## Records provided
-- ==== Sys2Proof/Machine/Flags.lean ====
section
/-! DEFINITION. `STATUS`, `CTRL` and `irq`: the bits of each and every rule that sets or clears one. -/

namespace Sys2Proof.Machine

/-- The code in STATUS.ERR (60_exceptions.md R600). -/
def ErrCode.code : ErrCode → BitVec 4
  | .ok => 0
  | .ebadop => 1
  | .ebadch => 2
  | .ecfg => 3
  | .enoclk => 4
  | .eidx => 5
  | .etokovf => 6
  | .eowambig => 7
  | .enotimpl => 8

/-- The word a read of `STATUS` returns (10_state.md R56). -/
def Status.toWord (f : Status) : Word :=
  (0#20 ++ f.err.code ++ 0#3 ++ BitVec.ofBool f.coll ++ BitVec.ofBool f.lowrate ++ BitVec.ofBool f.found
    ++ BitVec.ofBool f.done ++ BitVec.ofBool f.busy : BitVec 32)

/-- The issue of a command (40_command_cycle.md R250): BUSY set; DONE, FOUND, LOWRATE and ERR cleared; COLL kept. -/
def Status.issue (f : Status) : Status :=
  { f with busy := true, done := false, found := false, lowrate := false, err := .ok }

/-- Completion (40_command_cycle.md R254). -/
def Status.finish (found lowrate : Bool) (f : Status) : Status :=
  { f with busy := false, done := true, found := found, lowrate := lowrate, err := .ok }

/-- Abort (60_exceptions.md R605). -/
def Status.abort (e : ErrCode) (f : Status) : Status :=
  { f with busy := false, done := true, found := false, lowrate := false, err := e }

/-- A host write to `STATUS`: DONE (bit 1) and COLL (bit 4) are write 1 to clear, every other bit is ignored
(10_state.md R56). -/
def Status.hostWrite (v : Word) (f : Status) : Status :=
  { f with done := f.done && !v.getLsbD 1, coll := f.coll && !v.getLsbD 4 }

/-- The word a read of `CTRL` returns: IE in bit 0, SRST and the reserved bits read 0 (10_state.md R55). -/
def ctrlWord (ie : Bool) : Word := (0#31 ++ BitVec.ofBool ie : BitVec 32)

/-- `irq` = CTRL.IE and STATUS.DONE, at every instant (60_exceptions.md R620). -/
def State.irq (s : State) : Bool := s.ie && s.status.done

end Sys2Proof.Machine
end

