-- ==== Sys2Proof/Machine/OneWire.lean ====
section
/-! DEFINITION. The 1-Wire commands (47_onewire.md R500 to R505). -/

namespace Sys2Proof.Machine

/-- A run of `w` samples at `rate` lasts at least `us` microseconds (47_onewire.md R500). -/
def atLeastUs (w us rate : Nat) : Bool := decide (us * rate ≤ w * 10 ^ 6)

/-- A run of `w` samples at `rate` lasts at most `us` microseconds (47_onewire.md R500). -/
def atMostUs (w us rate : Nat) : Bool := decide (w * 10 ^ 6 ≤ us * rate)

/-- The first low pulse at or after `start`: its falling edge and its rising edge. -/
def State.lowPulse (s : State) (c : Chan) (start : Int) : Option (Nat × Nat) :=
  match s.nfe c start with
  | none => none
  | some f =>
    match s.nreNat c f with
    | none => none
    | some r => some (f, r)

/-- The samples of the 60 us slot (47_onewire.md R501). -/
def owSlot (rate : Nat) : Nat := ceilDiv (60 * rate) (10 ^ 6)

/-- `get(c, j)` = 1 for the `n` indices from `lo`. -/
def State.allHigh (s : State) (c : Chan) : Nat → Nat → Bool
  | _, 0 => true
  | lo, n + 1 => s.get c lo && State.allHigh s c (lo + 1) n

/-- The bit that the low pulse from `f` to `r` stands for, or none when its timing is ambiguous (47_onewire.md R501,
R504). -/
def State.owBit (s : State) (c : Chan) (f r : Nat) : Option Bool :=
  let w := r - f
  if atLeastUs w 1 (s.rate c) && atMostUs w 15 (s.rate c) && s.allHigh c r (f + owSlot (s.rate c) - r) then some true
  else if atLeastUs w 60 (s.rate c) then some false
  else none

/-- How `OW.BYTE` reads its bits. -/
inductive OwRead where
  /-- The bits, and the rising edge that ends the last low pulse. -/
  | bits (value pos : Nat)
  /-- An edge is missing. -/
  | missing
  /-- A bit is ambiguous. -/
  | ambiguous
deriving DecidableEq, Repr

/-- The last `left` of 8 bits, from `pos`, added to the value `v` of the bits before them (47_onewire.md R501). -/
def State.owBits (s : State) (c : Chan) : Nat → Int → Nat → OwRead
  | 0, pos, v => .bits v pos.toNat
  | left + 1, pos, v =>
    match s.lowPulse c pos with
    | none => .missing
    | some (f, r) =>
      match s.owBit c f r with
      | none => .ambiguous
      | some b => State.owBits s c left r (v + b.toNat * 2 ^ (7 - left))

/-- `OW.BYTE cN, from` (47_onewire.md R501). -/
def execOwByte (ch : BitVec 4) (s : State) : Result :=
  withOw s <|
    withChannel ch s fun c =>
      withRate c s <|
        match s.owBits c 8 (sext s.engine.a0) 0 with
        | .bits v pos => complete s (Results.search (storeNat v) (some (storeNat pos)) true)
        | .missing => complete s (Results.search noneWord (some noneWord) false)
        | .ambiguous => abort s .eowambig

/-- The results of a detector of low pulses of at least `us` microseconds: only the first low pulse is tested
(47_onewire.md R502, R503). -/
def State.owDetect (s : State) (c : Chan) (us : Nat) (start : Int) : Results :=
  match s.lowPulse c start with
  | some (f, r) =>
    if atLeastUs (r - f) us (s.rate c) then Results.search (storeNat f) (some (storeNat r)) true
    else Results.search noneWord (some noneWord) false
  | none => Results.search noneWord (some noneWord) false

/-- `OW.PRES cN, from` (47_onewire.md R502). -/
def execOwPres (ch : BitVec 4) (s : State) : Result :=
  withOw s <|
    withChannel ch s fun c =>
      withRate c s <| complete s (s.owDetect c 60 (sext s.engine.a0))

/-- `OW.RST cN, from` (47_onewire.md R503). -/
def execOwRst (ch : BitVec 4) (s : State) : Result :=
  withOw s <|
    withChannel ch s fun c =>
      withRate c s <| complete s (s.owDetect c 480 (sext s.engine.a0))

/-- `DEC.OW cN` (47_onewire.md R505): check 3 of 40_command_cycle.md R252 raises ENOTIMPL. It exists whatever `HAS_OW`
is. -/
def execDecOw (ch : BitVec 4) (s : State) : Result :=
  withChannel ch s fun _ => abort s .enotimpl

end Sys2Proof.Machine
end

## Task to complete
All the records, as written, must be given again.

## Result below
-- ==== Sys2Proof/Machine/Flags.lean ====
section
/-! DEFINITION. `STATUS`, `CTRL` and `irq`: the bits of each and every rule that sets or clears one. -/

namespace Sys2Proof.Machine

/-- The code in STATUS.ERR (60_exceptions.md R600). -/
def ErrCode.code : ErrCode → BitVec 4
  | .ok => 0
  | .ebadop => 1
  | .ebadch => 2
  | .ecfg => 3
  | .enoclk => 4
  | .eidx => 5
  | .etokovf => 6
  | .eowambig => 7
  | .enotimpl => 8

/-- The word a read of `STATUS` returns (10_state.md R56). -/
def Status.toWord (f : Status) : Word :=
  (0#20 ++ f.err.code ++ 0#3 ++ BitVec.ofBool f.coll ++ BitVec.ofBool f.lowrate ++ BitVec.ofBool f.found
    ++ BitVec.ofBool f.done ++ BitVec.ofBool f.busy : BitVec 32)

/-- The issue of a command (40_command_cycle.md R250): BUSY set; DONE, FOUND, LOWRATE and ERR cleared; COLL kept. -/
def Status.issue (f : Status) : Status :=
  { f with busy := true, done := false, found := false, lowrate := false, err := .ok }

/-- Completion (40_command_cycle.md R254). -/
def Status.finish (found lowrate : Bool) (f : Status) : Status :=
  { f with busy := false, done := true, found := found, lowrate := lowrate, err := .ok }

/-- Abort (60_exceptions.md R605). -/
def Status.abort (e : ErrCode) (f : Status) : Status :=
  { f with busy := false, done := true, found := false, lowrate := false, err := e }

/-- A host write to `STATUS`: DONE (bit 1) and COLL (bit 4) are write 1 to clear, every other bit is ignored
(10_state.md R56). -/
def Status.hostWrite (v : Word) (f : Status) : Status :=
  { f with done := f.done && !v.getLsbD 1, coll := f.coll && !v.getLsbD 4 }

/-- The word a read of `CTRL` returns: IE in bit 0, SRST and the reserved bits read 0 (10_state.md R55). -/
def ctrlWord (ie : Bool) : Word := (0#31 ++ BitVec.ofBool ie : BitVec 32)

/-- `irq` = CTRL.IE and STATUS.DONE, at every instant (60_exceptions.md R620). -/
def State.irq (s : State) : Bool := s.ie && s.status.done

end Sys2Proof.Machine
end

-- ==== Sys2Proof/Machine/OneWire.lean ====
section
/-! DEFINITION. The 1-Wire commands (47_onewire.md R500 to R505). -/

namespace Sys2Proof.Machine

/-- A run of `w` samples at `rate` lasts at least `us` microseconds (47_onewire.md R500). -/
def atLeastUs (w us rate : Nat) : Bool := decide (us * rate ≤ w * 10 ^ 6)

/-- A run of `w` samples at `rate` lasts at most `us` microseconds (47_onewire.md R500). -/
def atMostUs (w us rate : Nat) : Bool := decide (w * 10 ^ 6 ≤ us * rate)

/-- The first low pulse at or after `start`: its falling edge and its rising edge. -/
def State.lowPulse (s : State) (c : Chan) (start : Int) : Option (Nat × Nat) :=
  match s.nfe c start with
  | none => none
  | some f =>
    match s.nreNat c f with
    | none => none
    | some r => some (f, r)

/-- The samples of the 60 us slot (47_onewire.md R501). -/
def owSlot (rate : Nat) : Nat := ceilDiv (60 * rate) (10 ^ 6)

/-- `get(c, j)` = 1 for the `n` indices from `lo`. -/
def State.allHigh (s : State) (c : Chan) : Nat → Nat → Bool
  | _, 0 => true
  | lo, n + 1 => s.get c lo && State.allHigh s c (lo + 1) n

/-- The bit that the low pulse from `f` to `r` stands for, or none when its timing is ambiguous (47_onewire.md R501,
R504). -/
def State.owBit (s : State) (c : Chan) (f r : Nat) : Option Bool :=
  let w := r - f
  if atLeastUs w 1 (s.rate c) && atMostUs w 15 (s.rate c) && s.allHigh c r (f + owSlot (s.rate c) - r) then some true
  else if atLeastUs w 60 (s.rate c) then some false
  else none

/-- How `OW.BYTE` reads its bits. -/
inductive OwRead where
  /-- The bits, and the rising edge that ends the last low pulse. -/
  | bits (value pos : Nat)
  /-- An edge is missing. -/
  | missing
  /-- A bit is ambiguous. -/
  | ambiguous
deriving DecidableEq, Repr

/-- The last `left` of 8 bits, from `pos`, added to the value `v` of the bits before them (47_onewire.md R501). -/
def State.owBits (s : State) (c : Chan) : Nat → Int → Nat → OwRead
  | 0, pos, v => .bits v pos.toNat
  | left + 1, pos, v =>
    match s.lowPulse c pos with
    | none => .missing
    | some (f, r) =>
      match s.owBit c f r with
      | none => .ambiguous
      | some b => State.owBits s c left r (v + b.toNat * 2 ^ (7 - left))

/-- `OW.BYTE cN, from` (47_onewire.md R501). -/
def execOwByte (ch : BitVec 4) (s : State) : Result :=
  withOw s <|
    withChannel ch s fun c =>
      withRate c s <|
        match s.owBits c 8 (sext s.engine.a0) 0 with
        | .bits v pos => complete s (Results.search (storeNat v) (some (storeNat pos)) true)
        | .missing => complete s (Results.search noneWord (some noneWord) false)
        | .ambiguous => abort s .eowambig

/-- The results of a detector of low pulses of at least `us` microseconds: only the first low pulse is tested
(47_onewire.md R502, R503). -/
def State.owDetect (s : State) (c : Chan) (us : Nat) (start : Int) : Results :=
  match s.lowPulse c start with
  | some (f, r) =>
    if atLeastUs (r - f) us (s.rate c) then Results.search (storeNat f) (some (storeNat r)) true
    else Results.search noneWord (some noneWord) false
  | none => Results.search noneWord (some noneWord) false

/-- `OW.PRES cN, from` (47_onewire.md R502). -/
def execOwPres (ch : BitVec 4) (s : State) : Result :=
  withOw s <|
    withChannel ch s fun c =>
      withRate c s <| complete s (s.owDetect c 60 (sext s.engine.a0))

/-- `OW.RST cN, from` (47_onewire.md R503). -/
def execOwRst (ch : BitVec 4) (s : State) : Result :=
  withOw s <|
    withChannel ch s fun c =>
      withRate c s <| complete s (s.owDetect c 480 (sext s.engine.a0))

/-- `DEC.OW cN` (47_onewire.md R505): check 3 of 40_command_cycle.md R252 raises ENOTIMPL. It exists whatever `HAS_OW`
is. -/
def execDecOw (ch : BitVec 4) (s : State) : Result :=
  withChannel ch s fun _ => abort s .enotimpl

end Sys2Proof.Machine
end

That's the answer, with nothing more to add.